Russlands Ausbildung reicht auch bis nach China. Die ukrainische Zeitung Kyiv Post berichtete im Juni 2025, die russische Armee plane, bis zum Jahresende rund 600 Angehörige des chinesischen Militärs aufzunehmen und auszubilden. Nach Angaben von Reuters lud auch das chinesische Militär in der zweiten Hälfte des vergangenen Jahres heimlich russische Militärangehörige ein und führte in China Trainings durch. China zählt ohnehin zu den weltweit größten Produzenten von Drohnen und veröffentlichte im März dieses Jahres eine Demonstration des unbemannten Systems Atlas, das fast 100 Drohnen koordiniert einsetzt.
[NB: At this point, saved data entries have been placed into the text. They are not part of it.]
/-- R44, R47, R82: on a tile of one pass whose operands lie in clean facet memory, ISSUE stalls the bundle while the tile's bank waits to be
drained; otherwise the pass starts with its operands' bytes, the bank changes over after DRN, the tile's issue count advances the
addresses of its next issue, and the array operation ends. Nothing else changes.
R41, R46, R50: a pass that has all its operands and whose bank is free completes: every unmasked cell holds its blocks added in ascending
K onto its start value (its old value with ACC, else +0), a masked cell +0; with DRN the bank waits to be drained behind those that
wait already. Nothing else changes. -/
def Obligations.PassesStartAndFillTheirBank : Prop :=
  (∀ (s : State) (n : Nat),
    let f := s.facet n
    let i := bits f.aop 27 22
    let w := f.active.prog.tiles.getD i 0
    let c := tgetD f.tileIssues i 0
    let a := stepAddr (tcAaddr w) (tcAstep w) c
    let b := stepAddr (tcBaddr w) (tcBstep w) c
    let bytes := fun (k len : Nat) => (List.range len).map fun j => s.mem.byte (facetAddr n (k + j))
    bits f.aop 31 28 = 1 → passes (tcShape w) = 1 →
    (ProgramRuns s n → f.issued = false → f.doneA = false → f.bankBusy f.curBank = true →
      exec (.issue n) s = .next (s.withDev (s.dev.setFacet n { f with stall := .bank f.curBank }))) ∧
    (s.dev.effs = [] → s.dev.mayArray s.ctx n = true → f.passes = [] → tcAsrc w = false → tcBsrc w = false →
      (∀ k ∈ facetWords n a (aBytes w) ++ facetWords n b (bBytes w), tget s.mem.flips k = none ∧ s.mem.poisoned (8 * k) = false) →
      exec (.issue n) s = .next (s.withDev (s.dev.setFacet n
        { f with issued := true
                 passes := [⟨f.curBank, w, ⟨bytes a (aBytes w), aBytes w, none, false, false⟩,
                             ⟨bytes b (bBytes w), bBytes w, none, false, false⟩, passRowMask f w 0, passColMask f w⟩]
                 curBank := if tcDrn w then 1 - f.curBank % 2 else f.curBank
                 tileIssues := tset f.tileIssues i (c + 1) }.endA)))) ∧
  (∀ (s : State) (n : Nat) (p : Pass),
    let f := s.facet n
    let old := f.bank p.bank
    s.dev.effs = [] → s.dev.executes s.ctx = true → f.powered = true → f.held = false → f.frozen = false →
    f.passes = [p] → p.a.full = true → p.b.full = true → p.a.queue = none → p.b.queue = none → p.bank < 2 → old.st = .free →
    ∃ t, exec (.passComplete n p.bank) s = .next t ∧
      (∀ i < 16, ∀ j < 64, (((t.facet n).bank p.bank).acc.getD i []).getD j 0 =
        if p.rowMask.testBit i = true ∧ p.colMask.testBit j = true then
          (List.range (kBlocks (tcShape p.cmd))).foldl (fun acc kb => cellBlock (tcAfmt p.cmd) (tcBfmt p.cmd) acc
            (operandBlock (tcAfmt p.cmd) 16 (p.a.have_.take p.a.need) kb i) (operandBlock (tcBfmt p.cmd) 64 (p.b.have_.take p.b.need) kb j))
            (if tcAcc p.cmd then (old.acc.getD i []).getD j 0 else 0)
        else 0) ∧
      ((t.facet n).bank p.bank).st = (if tcDrn p.cmd then .ready else .free) ∧
      (t.facet n).drainQ = f.drainQ ++ (if tcDrn p.cmd then [p.bank] else []) ∧ (t.facet n).passes = [] ∧
      (t.facet n).bank (1 - p.bank) = f.bank (1 - p.bank) ∧
      { t.facet n with bank0 := f.bank0, bank1 := f.bank1, drainQ := f.drainQ, passes := f.passes } = f ∧
      { t.dev with facets := s.dev.facets } = s.dev ∧ t.mem = s.mem ∧ t.fuse = s.fuse ∧ ∀ k, k ≠ n → t.facet k = s.facet k)
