@[simp] theorem Dev.setRing_state (d : Dev) (r : Nat) (g : Ring) : (d.setRing r g).state = d.state := rfl
@[simp] theorem Dev.setRing_objs (d : Dev) (r : Nat) (g : Ring) : (d.setRing r g).objs = d.objs := rfl
@[simp] theorem Dev.setRing_chg (d : Dev) (r : Nat) (g : Ring) : (d.setRing r g).chg = d.chg := rfl
@[simp] theorem Dev.setRing_facets (d : Dev) (r : Nat) (g : Ring) : (d.setRing r g).facets = d.facets := rfl
@[simp] theorem Dev.setRing_canopy (d : Dev) (r : Nat) (g : Ring) : (d.setRing r g).canopy = d.canopy := rfl
@[simp] theorem Dev.setRing_scans (d : Dev) (r : Nat) (g : Ring) : (d.setRing r g).scans = d.scans := rfl
@[simp] theorem Dev.setRing_resume (d : Dev) (r : Nat) (g : Ring) : (d.setRing r g).resume = d.resume := rfl
@[simp] theorem Dev.setRing_scanned (d : Dev) (r : Nat) (g : Ring) : (d.setRing r g).scanned = d.scanned := rfl
@[simp] theorem Dev.setRing_sync (d : Dev) (r : Nat) (g : Ring) : (d.setRing r g).sync = d.sync := rfl
@[simp] theorem Dev.setRing_engines (d : Dev) (r : Nat) (g : Ring) : (d.setRing r g).engines = d.engines := rfl
@[simp] theorem Dev.setRing_stepser (d : Dev) (r : Nat) (g : Ring) : (d.setRing r g).stepser = d.stepser := rfl
@[simp] theorem Dev.setRing_board (d : Dev) (r : Nat) (g : Ring) : (d.setRing r g).board = d.board := rfl
@[simp] theorem Dev.setRing_boardTag (d : Dev) (r : Nat) (g : Ring) : (d.setRing r g).boardTag = d.boardTag := rfl
@[simp] theorem Dev.setRing_spill (d : Dev) (r : Nat) (g : Ring) : (d.setRing r g).spill = d.spill := rfl
@[simp] theorem Dev.setRing_jobs (d : Dev) (r : Nat) (g : Ring) : (d.setRing r g).jobs = d.jobs := rfl
@[simp] theorem Dev.setRing_images (d : Dev) (r : Nat) (g : Ring) : (d.setRing r g).images = d.images := rfl
@[simp] theorem Dev.setRing_catalogs (d : Dev) (r : Nat) (g : Ring) : (d.setRing r g).catalogs = d.catalogs := rfl
@[simp] theorem Dev.setRing_reqs (d : Dev) (r : Nat) (g : Ring) : (d.setRing r g).reqs = d.reqs := rfl
@[simp] theorem Dev.setRing_digests (d : Dev) (r : Nat) (g : Ring) : (d.setRing r g).digests = d.digests := rfl
@[simp] theorem Dev.setRing_schanges (d : Dev) (r : Nat) (g : Ring) : (d.setRing r g).schanges = d.schanges := rfl
@[simp] theorem Dev.setRing_stepDue (d : Dev) (r : Nat) (g : Ring) : (d.setRing r g).stepDue = d.stepDue := rfl
@[simp] theorem Dev.setRing_bWaiting (d : Dev) (r : Nat) (g : Ring) : (d.setRing r g).bWaiting = d.bWaiting := rfl
@[simp] theorem Dev.setRing_ports (d : Dev) (r : Nat) (g : Ring) : (d.setRing r g).ports = d.ports := rfl
@[simp] theorem Dev.setRing_legs (d : Dev) (r : Nat) (g : Ring) : (d.setRing r g).legs = d.legs := rfl
@[simp] theorem Dev.setRing_routes (d : Dev) (r : Nat) (g : Ring) : (d.setRing r g).routes = d.routes := rfl
@[simp] theorem Dev.setRing_passRecs (d : Dev) (r : Nat) (g : Ring) : (d.setRing r g).passRecs = d.passRecs := rfl
@[simp] theorem Dev.setRing_gwCredits (d : Dev) (r : Nat) (g : Ring) : (d.setRing r g).gwCredits = d.gwCredits := rfl
@[simp] theorem Dev.setRing_groups (d : Dev) (r : Nat) (g : Ring) : (d.setRing r g).groups = d.groups := rfl
@[simp] theorem Dev.setRing_finished (d : Dev) (r : Nat) (g : Ring) : (d.setRing r g).finished = d.finished := rfl
@[simp] theorem Dev.setRing_heldReplies (d : Dev) (r : Nat) (g : Ring) : (d.setRing r g).heldReplies = d.heldReplies := rfl
@[simp] theorem Dev.setRing_nextGroup (d : Dev) (r : Nat) (g : Ring) : (d.setRing r g).nextGroup = d.nextGroup := rfl
@[simp] theorem Dev.setRing_nextOrder (d : Dev) (r : Nat) (g : Ring) : (d.setRing r g).nextOrder = d.nextOrder := rfl
@[simp] theorem Dev.setRing_sessions (d : Dev) (r : Nat) (g : Ring) : (d.setRing r g).sessions = d.sessions := rfl
@[simp] theorem Dev.setRing_nonces (d : Dev) (r : Nat) (g : Ring) : (d.setRing r g).nonces = d.nonces := rfl
@[simp] theorem Dev.setRing_mgr (d : Dev) (r : Nat) (g : Ring) : (d.setRing r g).mgr = d.mgr := rfl
@[simp] theorem Dev.setRing_mgrRound (d : Dev) (r : Nat) (g : Ring) : (d.setRing r g).mgrRound = d.mgrRound := rfl
@[simp] theorem Dev.setRing_mgrBase (d : Dev) (r : Nat) (g : Ring) : (d.setRing r g).mgrBase = d.mgrBase := rfl
@[simp] theorem Dev.setRing_authFails (d : Dev) (r : Nat) (g : Ring) : (d.setRing r g).authFails = d.authFails := rfl
@[simp] theorem Dev.setRing_authRound (d : Dev) (r : Nat) (g : Ring) : (d.setRing r g).authRound = d.authRound := rfl
@[simp] theorem Dev.setRing_notified (d : Dev) (r : Nat) (g : Ring) : (d.setRing r g).notified = d.notified := rfl
@[simp] theorem Dev.setRing_notifyDue (d : Dev) (r : Nat) (g : Ring) : (d.setRing r g).notifyDue = d.notifyDue := rfl
@[simp] theorem Dev.setRing_alerts (d : Dev) (r : Nat) (g : Ring) : (d.setRing r g).alerts = d.alerts := rfl
@[simp] theorem Dev.setRing_portState (d : Dev) (r : Nat) (g : Ring) : (d.setRing r g).portState = d.portState := rfl
@[simp] theorem Dev.setRing_permits (d : Dev) (r : Nat) (g : Ring) : (d.setRing r g).permits = d.permits := rfl
@[simp] theorem Dev.setRing_nextPermit (d : Dev) (r : Nat) (g : Ring) : (d.setRing r g).nextPermit = d.nextPermit := rfl
@[simp] theorem Dev.setRing_comps (d : Dev) (r : Nat) (g : Ring) : (d.setRing r g).comps = d.comps := rfl
@[simp] theorem Dev.setRing_keys (d : Dev) (r : Nat) (g : Ring) : (d.setRing r g).keys = d.keys := rfl
@[simp] theorem Dev.setRing_ballast (d : Dev) (r : Nat) (g : Ring) : (d.setRing r g).ballast = d.ballast := rfl
@[simp] theorem Dev.setRing_journal (d : Dev) (r : Nat) (g : Ring) : (d.setRing r g).journal = d.journal := rfl
@[simp] theorem Dev.setRing_boot (d : Dev) (r : Nat) (g : Ring) : (d.setRing r g).boot = d.boot := rfl
@[simp] theorem Dev.setRing_gust (d : Dev) (r : Nat) (g : Ring) : (d.setRing r g).gust = d.gust := rfl
@[simp] theorem Dev.setRing_samp (d : Dev) (r : Nat) (g : Ring) : (d.setRing r g).samp = d.samp := rfl
@[simp] theorem Dev.setRing_dirtySet (d : Dev) (r : Nat) (g : Ring) : (d.setRing r g).dirtySet = d.dirtySet := rfl
@[simp] theorem Dev.setRing_unprot (d : Dev) (r : Nat) (g : Ring) : (d.setRing r g).unprot = d.unprot := rfl
@[simp] theorem Dev.setRing_outUnits (d : Dev) (r : Nat) (g : Ring) : (d.setRing r g).outUnits = d.outUnits := rfl
@[simp] theorem Dev.setRing_sweep (d : Dev) (r : Nat) (g : Ring) : (d.setRing r g).sweep = d.sweep := rfl
@[simp] theorem Dev.setRing_tap (d : Dev) (r : Nat) (g : Ring) : (d.setRing r g).tap = d.tap := rfl
@[simp] theorem Dev.setRing_unlocked (d : Dev) (r : Nat) (g : Ring) : (d.setRing r g).unlocked = d.unlocked := rfl
@[simp] theorem Dev.setRing_switched (d : Dev) (r : Nat) (g : Ring) : (d.setRing r g).switched = d.switched := rfl
@[simp] theorem Dev.setRing_busy (d : Dev) (r : Nat) (g : Ring) : (d.setRing r g).busy = d.busy := rfl
@[simp] theorem Dev.setRing_execBeats (d : Dev) (r : Nat) (g : Ring) : (d.setRing r g).execBeats = d.execBeats := rfl
@[simp] theorem Dev.setRing_slotAt (d : Dev) (r : Nat) (g : Ring) : (d.setRing r g).slotAt = d.slotAt := rfl
@[simp] theorem Dev.setRing_draws (d : Dev) (r : Nat) (g : Ring) : (d.setRing r g).draws = d.draws := rfl
@[simp] theorem Dev.setRing_out (d : Dev) (r : Nat) (g : Ring) : (d.setRing r g).out = d.out := rfl
@[simp] theorem Dev.setRing_effs (d : Dev) (r : Nat) (g : Ring) : (d.setRing r g).effs = d.effs := rfl
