-- ==== Sys2Proof/Laws/Step.lean ====
section
/-!
SUPPORT. What a step can do: every command acts on the device and then settles its effects; a step runs the command in front.
-/

namespace Sys2Proof.Machine
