/-- A NaN leaves the sum and raises NANF. -/
theorem laneAdd_of_nan {F : Int} {b : Nat} {x : Lane} (h : addend F b x = none) (lane : Nat) :
    (laneAdd F b lane x).1 = lane ||| 2 * 2 ^ 96 := by
  rw [laneAdd, h]
  rfl

/-- Any other addend is added with saturation, and raises CLMP and OVF. -/
theorem laneAdd_of_addend {F : Int} {b : Nat} {x : Lane} {a : Int} {clamped : Bool} (h : addend F b x = some (a, clamped))
    (lane : Nat) :
    (laneAdd F b lane x).1 = laneWord (saturate (laneSum lane + a))
      (bits lane 127 96 ||| (if clamped then 1 else 0) + ovfFlag (laneSum lane + a)) := by
  have htop : ((2 ^ 95 : Nat) : Int) = 2 ^ 95 := by norm_cast
  simp only [laneAdd, h, htop, laneWord, saturate, laneSum, ovfFlag, Bool.or_eq_true, decide_eq_true_eq]
  rw [Nat.mul_comm]
  congr 1

/-- A sum beyond either end of the range raises OVF in the lane, whatever its flags were. -/
theorem laneFlags_laneAdd_of_overflow {F : Int} {b : Nat} {x : Lane} {a : Int} {clamped : Bool}
    (h : addend F b x = some (a, clamped)) {lane : Nat} (hv : laneSum lane + a > 2 ^ 95 - 1 ∨ laneSum lane + a < -2 ^ 95) :
    (laneFlags (laneAdd F b lane x).1).testBit 2 = true := by
  have hraised : ((if clamped then 1 else 0) + ovfFlag (laneSum lane + a)).testBit 2 = true := by
    rw [ovfFlag, if_pos hv]
    cases clamped <;> decide
  rw [laneAdd_of_addend h, laneFlags_laneWord, Nat.testBit_mod_two_pow, Nat.testBit_or, hraised, Bool.or_true]
  rfl

theorem laneSum_laneAdd {F : Int} {b : Nat} {x : Lane} {a : Int} {clamped : Bool} (h : addend F b x = some (a, clamped))
    (lane : Nat) : laneSum (laneAdd F b lane x).1 = saturate (laneSum lane + a) := by
  rw [laneAdd_of_addend h, laneSum_laneWord (saturate_inLane _)]

/-! ## Many exact adds -/

/-- A lane after the exact adds of a list, in its order. -/
def addAll (F : Int) (b : Nat) (lane : Nat) (xs : List Lane) : Nat := xs.foldl (fun l x => (laneAdd F b l x).1) lane

theorem addAll_cons (F : Int) (b : Nat) (lane : Nat) (x : Lane) (xs : List Lane) :
    addAll F b lane (x :: xs) = addAll F b (laneAdd F b lane x).1 xs := rfl

/-- An exact add without a range: the integers add up and the flags gather. -/
def exactStep (F : Int) (b : Nat) (acc : Int × Nat) (x : Lane) : Int × Nat :=
  (acc.1 + addendValue F b x, acc.2 ||| addendFlags F b x)

/-- Two exact adds without a range commute. -/
theorem exactStep_right_comm (F : Int) (b : Nat) (acc : Int × Nat) (x y : Lane) :
    exactStep F b (exactStep F b acc x) y = exactStep F b (exactStep F b acc y) x :=
  Prod.ext (Int.add_right_comm ..) (or_flags_right_comm ..)

/-- While the sum stays in the range, a lane does what the integers do. -/
theorem laneAdd_laneWord {F : Int} {b : Nat} {acc : Int × Nat} {x : Lane} (hflags : acc.2 < 2 ^ 2) (hv : InLane acc.1)
    (hsum : InLane (exactStep F b acc x).1) :
    (laneAdd F b (laneWord acc.1 acc.2) x).1 = laneWord (exactStep F b acc x).1 (exactStep F b acc x).2 := by
  simp only [exactStep, addendValue, addendFlags] at hsum ⊢
  cases h : addend F b x with
  | none => rw [laneAdd_of_nan h, laneWord_or_flags, Int.add_zero]
  | some add =>
    obtain ⟨a, clamped⟩ := add
    simp only [h] at hsum ⊢
    rw [laneAdd_of_addend h, laneSum_laneWord hv, bits_flags_laneWord _ (by omega), saturate_of_inLane hsum,
      ovfFlag_of_inLane hsum, Nat.add_zero]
Herausforderungen für Japan und Südkorea
Auch wenn der Krieg in der Ukraine die Form des Krieges verändert, ist nicht absehbar, wann Russlands Aggression enden wird. Auf dem Schlachtfeld dürfte die militärische Innovation weitergehen, und die Struktur, dass die USA und Europa sowie China und Nordkorea daraus lernen, dürfte sich auf absehbare Zeit kaum ändern.
Japan und Südkorea haben ihre direkte Unterstützung für die ukrainischen Streitkräfte hingegen nicht substanziell ausgeweitet, und auch der sicherheitspolitische Austausch ist im Vergleich zu den USA und Europa begrenzt. Dennoch gibt es Spielraum für eine Zusammenarbeit im Drohnenbereich auf privater Ebene. Gefordert ist, die Ukraine nicht nur als Empfänger von Unterstützung zu sehen, sondern sie auch als Partner für den Erwerb militärischer Erkenntnisse neu einzuordnen.